_To do_:
Your answer must be an exact copy of the data below.

Dataset entries
-- ==== Sys2Proof/Machine/Traps.lean ====
section
/-! DEFINITION. The freeze after a die fault (R351 to R358), ERET and RRFILL (R338, R339, R355, R360), KILL, PREEMPT and RESTORE
(R367 to R373), the end of a discarded speculative run (R309, R319), XINV (R365, R366) and the acknowledgement of trap messages. -/

namespace Sys2Proof.Machine

/-! ### Stopping the dies (R352, R368) -/

/-- An issued slot of a die has not delivered: commands that detach, unstarted ones, and a CFLUSH that waits for parked lanes do not
count (R359, R368, R369). -/
def Die.quiet (y : Die) : Bool :=
  y.flights.isEmpty && y.mmuls.isEmpty && y.mq.isEmpty && y.gq.isEmpty && y.permW.isNone &&
    y.cmds.all fun c => match c.kind with
      | .flush _ => !y.accDone c.limit
      | _ => true

/-- A remote access that a faulted die will repeat on its resume does not count either (R353). -/
def State.quiet (s : State) (d : Nat) : Bool :=
  let y := s.die d
  y.quiet && y.rq.all fun a => y.fault.isSome && s.remoteBad a

/-- Every die of a context's issue set has stopped and is quiet. -/
def State.allStopped (s : State) (c : Nat) : Bool := (s.issueSet c).all fun d => (s.die d).stopped && s.quiet d

/-- A die of the issue set holds a die fault. -/
def State.faulted (s : State) (c : Nat) : List Nat := (s.issueSet c).filter fun d => (s.die d).fault.isSome

/-- The fault flag reaches the sequencer, which issues nothing more (R352). -/
def execFaultFlagArrival (ctx : Nat) (s : State) : Host.Outcome State Fault Refusal :=
  let x := s.ctx ctx
  .next (if (s.faulted ctx).isEmpty || x.frozen || x.swapped || x.saved then s
    else s.updCtx ctx fun x => { x with stopping := true })

/-- The stop command reaches a die, which issues nothing more (R352, R368). -/
def execStopArrival (die : Nat) (s : State) : Host.Outcome State Fault Refusal :=
  .next (match s.driver die with
    | some c => if (s.ctx c).stopping then s.updDie die fun y => { y with stopped := true } else s
    | none => s)

/-- The packets that no die has issued are gone from the queues and the tree; the resend buffer keeps them (R354, R368). -/
def State.dropUnissued (s : State) (c : Nat) : State :=
  let s1 := s.updCtx c fun x => { x with wire := [], used := [], credits := [] }
  (s.issueSet c).foldl (fun t d => t.updDie d fun y => { y with queue := [], permHeld := false }) s1

/-- The fault that the record reports: the lowest bundle, then the lowest die (R353). -/
def State.firstFault (s : State) (c : Nat) : Option (Nat × DFault) :=
  (s.issueSet c).foldl (fun (a : Option (Nat × DFault)) d =>
    match (s.die d).fault, a with
    | some f, some b => if f.bsn < b.2.bsn || (f.bsn == b.2.bsn && d < b.1) then some (d, f) else a
    | some f, none => some (d, f)
    | none, _ => a) none

/-- The frozen-context record of a die fault (R356, R357). -/
def State.faultRecord (s : State) (c d : Nat) (f : DFault) : Fcr :=
  let l := f.lanes.headD 0
  { dief := true, die := s.cdn d, quad := l / 1024, slot := f.slot, cmask := f.cmask, detail := f.walk, cause := f.cause, f := f.bsn,
    addrF := f.addr, g := (s.ctx c).bsn, data := BitVec.ofNat 56 f.data, nlane := f.lanes.length, flane := l, field := f.field,
    scw := f.scw, lmask := f.lanes }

_Result of the task_:
-- ==== Sys2Proof/Machine/Traps.lean ====
section
/-! DEFINITION. The freeze after a die fault (R351 to R358), ERET and RRFILL (R338, R339, R355, R360), KILL, PREEMPT and RESTORE
(R367 to R373), the end of a discarded speculative run (R309, R319), XINV (R365, R366) and the acknowledgement of trap messages. -/

namespace Sys2Proof.Machine

/-! ### Stopping the dies (R352, R368) -/

/-- An issued slot of a die has not delivered: commands that detach, unstarted ones, and a CFLUSH that waits for parked lanes do not
count (R359, R368, R369). -/
def Die.quiet (y : Die) : Bool :=
  y.flights.isEmpty && y.mmuls.isEmpty && y.mq.isEmpty && y.gq.isEmpty && y.permW.isNone &&
    y.cmds.all fun c => match c.kind with
      | .flush _ => !y.accDone c.limit
      | _ => true

/-- A remote access that a faulted die will repeat on its resume does not count either (R353). -/
def State.quiet (s : State) (d : Nat) : Bool :=
  let y := s.die d
  y.quiet && y.rq.all fun a => y.fault.isSome && s.remoteBad a

/-- Every die of a context's issue set has stopped and is quiet. -/
def State.allStopped (s : State) (c : Nat) : Bool := (s.issueSet c).all fun d => (s.die d).stopped && s.quiet d

/-- A die of the issue set holds a die fault. -/
def State.faulted (s : State) (c : Nat) : List Nat := (s.issueSet c).filter fun d => (s.die d).fault.isSome

/-- The fault flag reaches the sequencer, which issues nothing more (R352). -/
def execFaultFlagArrival (ctx : Nat) (s : State) : Host.Outcome State Fault Refusal :=
  let x := s.ctx ctx
  .next (if (s.faulted ctx).isEmpty || x.frozen || x.swapped || x.saved then s
    else s.updCtx ctx fun x => { x with stopping := true })

/-- The stop command reaches a die, which issues nothing more (R352, R368). -/
def execStopArrival (die : Nat) (s : State) : Host.Outcome State Fault Refusal :=
  .next (match s.driver die with
    | some c => if (s.ctx c).stopping then s.updDie die fun y => { y with stopped := true } else s
    | none => s)

/-- The packets that no die has issued are gone from the queues and the tree; the resend buffer keeps them (R354, R368). -/
def State.dropUnissued (s : State) (c : Nat) : State :=
  let s1 := s.updCtx c fun x => { x with wire := [], used := [], credits := [] }
  (s.issueSet c).foldl (fun t d => t.updDie d fun y => { y with queue := [], permHeld := false }) s1

/-- The fault that the record reports: the lowest bundle, then the lowest die (R353). -/
def State.firstFault (s : State) (c : Nat) : Option (Nat × DFault) :=
  (s.issueSet c).foldl (fun (a : Option (Nat × DFault)) d =>
    match (s.die d).fault, a with
    | some f, some b => if f.bsn < b.2.bsn || (f.bsn == b.2.bsn && d < b.1) then some (d, f) else a
    | some f, none => some (d, f)
    | none, _ => a) none

/-- The frozen-context record of a die fault (R356, R357). -/
def State.faultRecord (s : State) (c d : Nat) (f : DFault) : Fcr :=
  let l := f.lanes.headD 0
  { dief := true, die := s.cdn d, quad := l / 1024, slot := f.slot, cmask := f.cmask, detail := f.walk, cause := f.cause, f := f.bsn,
    addrF := f.addr, g := (s.ctx c).bsn, data := BitVec.ofNat 56 f.data, nlane := f.lanes.length, flane := l, field := f.field,
    scw := f.scw, lmask := f.lanes }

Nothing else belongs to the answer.